• [WORK INSTRUCTION]
Up to and including the line that contains "f : BitVec 14", repeat each line of the data exactly, starting from the first.

• [INPUT MATERIAL]
== == ==
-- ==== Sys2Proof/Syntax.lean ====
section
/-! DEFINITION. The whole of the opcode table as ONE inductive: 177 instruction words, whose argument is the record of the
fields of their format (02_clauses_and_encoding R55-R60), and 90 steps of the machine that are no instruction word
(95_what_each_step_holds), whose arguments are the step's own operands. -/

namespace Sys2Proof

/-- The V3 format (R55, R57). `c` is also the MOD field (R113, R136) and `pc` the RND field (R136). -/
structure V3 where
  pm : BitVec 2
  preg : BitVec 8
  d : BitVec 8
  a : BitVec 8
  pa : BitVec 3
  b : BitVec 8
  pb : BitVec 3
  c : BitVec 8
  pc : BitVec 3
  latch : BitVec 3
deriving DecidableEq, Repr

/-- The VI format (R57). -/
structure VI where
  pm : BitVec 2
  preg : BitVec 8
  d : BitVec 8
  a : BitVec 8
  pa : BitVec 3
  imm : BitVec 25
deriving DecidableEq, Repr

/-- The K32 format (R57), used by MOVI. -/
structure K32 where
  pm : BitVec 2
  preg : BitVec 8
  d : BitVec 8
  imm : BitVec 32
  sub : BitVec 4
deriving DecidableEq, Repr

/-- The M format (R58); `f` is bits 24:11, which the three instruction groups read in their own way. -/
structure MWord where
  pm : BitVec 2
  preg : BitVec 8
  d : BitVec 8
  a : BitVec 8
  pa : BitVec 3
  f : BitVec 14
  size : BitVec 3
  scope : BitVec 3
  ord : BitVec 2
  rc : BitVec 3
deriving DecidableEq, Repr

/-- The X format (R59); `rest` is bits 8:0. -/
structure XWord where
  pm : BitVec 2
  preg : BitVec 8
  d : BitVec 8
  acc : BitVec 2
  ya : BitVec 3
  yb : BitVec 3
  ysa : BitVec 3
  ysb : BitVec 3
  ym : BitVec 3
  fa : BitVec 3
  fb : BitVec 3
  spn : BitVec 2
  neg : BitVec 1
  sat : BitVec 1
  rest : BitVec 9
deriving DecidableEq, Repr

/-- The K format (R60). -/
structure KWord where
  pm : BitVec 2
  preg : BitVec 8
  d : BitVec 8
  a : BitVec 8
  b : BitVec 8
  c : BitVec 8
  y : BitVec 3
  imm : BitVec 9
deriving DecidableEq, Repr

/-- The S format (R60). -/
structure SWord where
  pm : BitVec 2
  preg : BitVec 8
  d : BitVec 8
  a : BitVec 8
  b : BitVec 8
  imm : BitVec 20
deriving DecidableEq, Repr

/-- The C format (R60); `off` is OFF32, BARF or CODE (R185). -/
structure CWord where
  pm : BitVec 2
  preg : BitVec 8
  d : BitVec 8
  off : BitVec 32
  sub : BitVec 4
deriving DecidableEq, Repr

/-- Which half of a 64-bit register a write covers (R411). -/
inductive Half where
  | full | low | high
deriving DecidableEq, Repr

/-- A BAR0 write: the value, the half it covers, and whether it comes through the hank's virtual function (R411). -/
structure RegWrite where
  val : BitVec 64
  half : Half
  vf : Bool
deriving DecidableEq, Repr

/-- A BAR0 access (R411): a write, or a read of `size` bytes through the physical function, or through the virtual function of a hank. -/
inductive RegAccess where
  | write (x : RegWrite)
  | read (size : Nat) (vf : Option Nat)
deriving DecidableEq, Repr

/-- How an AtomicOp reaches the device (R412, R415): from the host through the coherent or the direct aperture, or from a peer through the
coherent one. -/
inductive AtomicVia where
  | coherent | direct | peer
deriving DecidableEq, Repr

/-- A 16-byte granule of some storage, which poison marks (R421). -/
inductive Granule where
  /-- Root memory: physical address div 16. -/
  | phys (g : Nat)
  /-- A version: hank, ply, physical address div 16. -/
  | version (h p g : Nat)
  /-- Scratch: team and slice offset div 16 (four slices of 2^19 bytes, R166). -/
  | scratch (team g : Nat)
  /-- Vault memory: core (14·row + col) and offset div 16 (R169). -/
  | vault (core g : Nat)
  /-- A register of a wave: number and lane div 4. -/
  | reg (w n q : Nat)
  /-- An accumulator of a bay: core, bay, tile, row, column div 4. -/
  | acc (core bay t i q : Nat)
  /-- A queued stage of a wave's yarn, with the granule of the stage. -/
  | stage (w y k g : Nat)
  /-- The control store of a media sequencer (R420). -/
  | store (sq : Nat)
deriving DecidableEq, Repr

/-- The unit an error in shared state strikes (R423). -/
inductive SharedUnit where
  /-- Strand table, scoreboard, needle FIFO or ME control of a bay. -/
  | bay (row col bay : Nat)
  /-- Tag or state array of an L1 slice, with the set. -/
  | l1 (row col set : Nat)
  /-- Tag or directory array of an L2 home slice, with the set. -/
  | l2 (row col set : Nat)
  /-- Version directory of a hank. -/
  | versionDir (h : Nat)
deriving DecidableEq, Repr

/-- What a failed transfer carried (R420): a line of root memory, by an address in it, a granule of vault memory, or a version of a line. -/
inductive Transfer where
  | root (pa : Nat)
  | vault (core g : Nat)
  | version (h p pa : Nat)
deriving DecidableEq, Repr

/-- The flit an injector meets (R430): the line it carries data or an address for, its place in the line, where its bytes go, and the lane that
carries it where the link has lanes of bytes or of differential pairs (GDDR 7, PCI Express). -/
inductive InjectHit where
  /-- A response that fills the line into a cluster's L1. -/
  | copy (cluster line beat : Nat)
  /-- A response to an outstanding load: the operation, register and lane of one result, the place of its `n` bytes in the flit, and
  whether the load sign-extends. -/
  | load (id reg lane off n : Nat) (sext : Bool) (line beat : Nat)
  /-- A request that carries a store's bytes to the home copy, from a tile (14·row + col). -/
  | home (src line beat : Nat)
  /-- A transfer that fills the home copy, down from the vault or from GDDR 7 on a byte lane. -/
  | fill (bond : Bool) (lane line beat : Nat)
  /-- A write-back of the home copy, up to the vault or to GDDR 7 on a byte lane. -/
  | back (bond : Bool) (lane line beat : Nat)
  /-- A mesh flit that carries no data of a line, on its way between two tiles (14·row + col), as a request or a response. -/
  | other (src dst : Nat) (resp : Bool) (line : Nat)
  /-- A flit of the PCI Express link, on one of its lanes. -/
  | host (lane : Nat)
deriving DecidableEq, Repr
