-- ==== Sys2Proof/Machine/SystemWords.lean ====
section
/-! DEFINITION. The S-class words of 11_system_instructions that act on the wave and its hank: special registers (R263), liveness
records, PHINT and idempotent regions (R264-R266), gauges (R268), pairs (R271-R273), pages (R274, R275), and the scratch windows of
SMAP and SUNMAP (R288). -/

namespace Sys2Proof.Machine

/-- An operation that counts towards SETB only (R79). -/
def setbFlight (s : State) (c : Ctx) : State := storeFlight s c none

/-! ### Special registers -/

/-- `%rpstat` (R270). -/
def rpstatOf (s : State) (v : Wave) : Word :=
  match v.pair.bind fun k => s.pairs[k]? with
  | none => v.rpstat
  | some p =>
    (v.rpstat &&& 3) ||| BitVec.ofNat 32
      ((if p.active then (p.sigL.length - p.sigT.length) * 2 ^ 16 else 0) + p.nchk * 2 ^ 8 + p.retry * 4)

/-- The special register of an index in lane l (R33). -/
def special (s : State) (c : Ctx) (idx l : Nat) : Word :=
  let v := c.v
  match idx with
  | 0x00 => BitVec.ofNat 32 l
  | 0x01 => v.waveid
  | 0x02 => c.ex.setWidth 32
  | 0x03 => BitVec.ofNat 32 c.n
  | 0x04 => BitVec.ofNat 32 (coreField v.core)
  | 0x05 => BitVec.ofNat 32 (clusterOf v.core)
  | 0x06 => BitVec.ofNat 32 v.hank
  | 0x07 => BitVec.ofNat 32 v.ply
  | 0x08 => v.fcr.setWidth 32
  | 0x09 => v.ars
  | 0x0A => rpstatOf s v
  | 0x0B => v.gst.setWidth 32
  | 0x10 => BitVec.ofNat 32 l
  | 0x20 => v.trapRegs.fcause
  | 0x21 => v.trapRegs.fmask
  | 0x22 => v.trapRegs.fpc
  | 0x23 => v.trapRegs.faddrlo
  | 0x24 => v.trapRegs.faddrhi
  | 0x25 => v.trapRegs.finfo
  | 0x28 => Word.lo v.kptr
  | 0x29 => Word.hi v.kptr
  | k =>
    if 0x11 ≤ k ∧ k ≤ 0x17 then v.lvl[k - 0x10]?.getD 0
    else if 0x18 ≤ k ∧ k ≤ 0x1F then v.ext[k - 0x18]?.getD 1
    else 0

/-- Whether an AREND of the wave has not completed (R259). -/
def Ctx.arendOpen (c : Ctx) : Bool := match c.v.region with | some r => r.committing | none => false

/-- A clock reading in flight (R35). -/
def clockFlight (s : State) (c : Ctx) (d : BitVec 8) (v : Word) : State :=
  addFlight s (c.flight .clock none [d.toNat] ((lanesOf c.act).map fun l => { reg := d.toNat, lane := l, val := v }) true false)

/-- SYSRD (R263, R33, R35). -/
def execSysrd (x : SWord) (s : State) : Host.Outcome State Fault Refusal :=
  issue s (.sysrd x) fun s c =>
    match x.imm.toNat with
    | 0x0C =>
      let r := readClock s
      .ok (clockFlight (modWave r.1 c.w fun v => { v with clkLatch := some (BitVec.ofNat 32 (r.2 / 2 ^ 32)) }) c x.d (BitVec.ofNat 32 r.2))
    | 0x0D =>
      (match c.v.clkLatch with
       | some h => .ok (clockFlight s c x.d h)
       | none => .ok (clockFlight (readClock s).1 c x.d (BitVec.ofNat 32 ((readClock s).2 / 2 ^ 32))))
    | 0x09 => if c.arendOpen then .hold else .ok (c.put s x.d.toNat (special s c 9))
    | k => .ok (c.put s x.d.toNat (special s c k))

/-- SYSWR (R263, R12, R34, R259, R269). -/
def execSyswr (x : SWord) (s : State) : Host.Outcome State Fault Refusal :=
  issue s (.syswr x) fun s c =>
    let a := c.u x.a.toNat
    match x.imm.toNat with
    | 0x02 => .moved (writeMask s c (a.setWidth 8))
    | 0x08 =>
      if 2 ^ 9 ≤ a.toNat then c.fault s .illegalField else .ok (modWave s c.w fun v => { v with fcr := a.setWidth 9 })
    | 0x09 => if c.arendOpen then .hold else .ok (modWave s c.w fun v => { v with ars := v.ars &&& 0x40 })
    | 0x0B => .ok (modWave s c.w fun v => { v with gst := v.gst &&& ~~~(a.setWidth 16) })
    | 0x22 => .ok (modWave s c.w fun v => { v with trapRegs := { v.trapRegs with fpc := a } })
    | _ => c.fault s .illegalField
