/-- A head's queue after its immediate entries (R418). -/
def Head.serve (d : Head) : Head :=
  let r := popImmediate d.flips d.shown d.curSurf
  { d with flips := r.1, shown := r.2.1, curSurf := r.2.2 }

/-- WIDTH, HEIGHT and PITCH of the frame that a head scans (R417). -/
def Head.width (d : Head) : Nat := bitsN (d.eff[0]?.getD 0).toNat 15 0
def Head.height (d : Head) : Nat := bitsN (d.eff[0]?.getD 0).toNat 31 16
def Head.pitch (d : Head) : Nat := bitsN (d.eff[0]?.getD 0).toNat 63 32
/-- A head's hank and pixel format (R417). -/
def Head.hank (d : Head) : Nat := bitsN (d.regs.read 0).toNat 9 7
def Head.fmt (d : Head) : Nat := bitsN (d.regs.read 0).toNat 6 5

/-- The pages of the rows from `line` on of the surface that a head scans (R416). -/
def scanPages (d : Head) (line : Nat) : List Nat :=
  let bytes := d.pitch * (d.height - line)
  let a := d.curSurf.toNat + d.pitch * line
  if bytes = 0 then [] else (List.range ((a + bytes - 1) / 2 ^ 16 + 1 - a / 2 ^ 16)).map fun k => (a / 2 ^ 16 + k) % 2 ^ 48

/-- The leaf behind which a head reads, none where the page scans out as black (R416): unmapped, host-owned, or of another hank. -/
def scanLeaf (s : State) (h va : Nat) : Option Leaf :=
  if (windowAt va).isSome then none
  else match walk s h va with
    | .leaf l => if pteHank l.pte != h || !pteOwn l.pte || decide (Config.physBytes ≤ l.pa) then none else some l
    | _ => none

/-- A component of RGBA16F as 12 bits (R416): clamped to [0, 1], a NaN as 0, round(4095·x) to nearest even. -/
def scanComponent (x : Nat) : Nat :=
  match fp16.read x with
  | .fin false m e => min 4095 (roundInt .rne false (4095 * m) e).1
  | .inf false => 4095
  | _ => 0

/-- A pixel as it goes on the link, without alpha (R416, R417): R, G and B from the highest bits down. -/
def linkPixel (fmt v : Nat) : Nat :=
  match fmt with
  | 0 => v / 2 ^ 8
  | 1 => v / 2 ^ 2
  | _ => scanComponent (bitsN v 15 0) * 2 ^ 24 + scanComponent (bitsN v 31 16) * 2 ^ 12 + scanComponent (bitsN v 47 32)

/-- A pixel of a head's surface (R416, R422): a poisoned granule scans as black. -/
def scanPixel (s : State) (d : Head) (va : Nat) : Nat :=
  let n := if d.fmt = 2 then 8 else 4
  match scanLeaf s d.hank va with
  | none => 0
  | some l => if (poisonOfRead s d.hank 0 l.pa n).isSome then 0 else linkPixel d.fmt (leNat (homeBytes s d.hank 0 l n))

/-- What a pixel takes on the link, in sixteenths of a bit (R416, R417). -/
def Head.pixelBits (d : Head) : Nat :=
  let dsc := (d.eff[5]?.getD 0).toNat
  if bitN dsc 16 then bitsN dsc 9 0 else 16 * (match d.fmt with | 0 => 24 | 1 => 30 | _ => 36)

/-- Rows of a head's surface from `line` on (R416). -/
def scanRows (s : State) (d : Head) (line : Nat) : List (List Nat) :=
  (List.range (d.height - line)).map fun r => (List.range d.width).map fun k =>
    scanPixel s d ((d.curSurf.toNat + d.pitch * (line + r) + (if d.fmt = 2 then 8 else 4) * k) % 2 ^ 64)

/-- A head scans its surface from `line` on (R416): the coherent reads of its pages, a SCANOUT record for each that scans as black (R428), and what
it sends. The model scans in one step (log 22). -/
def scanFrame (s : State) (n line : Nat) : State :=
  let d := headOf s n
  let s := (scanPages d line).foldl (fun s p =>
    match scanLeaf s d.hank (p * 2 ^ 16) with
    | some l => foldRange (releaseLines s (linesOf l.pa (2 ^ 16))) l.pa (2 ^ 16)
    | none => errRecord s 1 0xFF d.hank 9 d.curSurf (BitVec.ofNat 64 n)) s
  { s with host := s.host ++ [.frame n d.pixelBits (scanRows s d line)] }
== == ==
• [TASK SOLUTION]
-- ==== Sys2Proof/Syntax.lean ====
section
/-! DEFINITION. The whole of the opcode table as ONE inductive: 177 instruction words, whose argument is the record of the
fields of their format (02_clauses_and_encoding R55-R60), and 90 steps of the machine that are no instruction word
(95_what_each_step_holds), whose arguments are the step's own operands. -/

namespace Sys2Proof

/-- The V3 format (R55, R57). `c` is also the MOD field (R113, R136) and `pc` the RND field (R136). -/
structure V3 where
  pm : BitVec 2
  preg : BitVec 8
  d : BitVec 8
  a : BitVec 8
  pa : BitVec 3
  b : BitVec 8
  pb : BitVec 3
  c : BitVec 8
  pc : BitVec 3
  latch : BitVec 3
deriving DecidableEq, Repr

/-- The VI format (R57). -/
structure VI where
  pm : BitVec 2
  preg : BitVec 8
  d : BitVec 8
  a : BitVec 8
  pa : BitVec 3
  imm : BitVec 25
deriving DecidableEq, Repr

/-- The K32 format (R57), used by MOVI. -/
structure K32 where
  pm : BitVec 2
  preg : BitVec 8
  d : BitVec 8
  imm : BitVec 32
  sub : BitVec 4
deriving DecidableEq, Repr

/-- The M format (R58); `f` is bits 24:11, which the three instruction groups read in their own way. -/
structure MWord where
  pm : BitVec 2
  preg : BitVec 8
  d : BitVec 8
  a : BitVec 8
  pa : BitVec 3
  f : BitVec 14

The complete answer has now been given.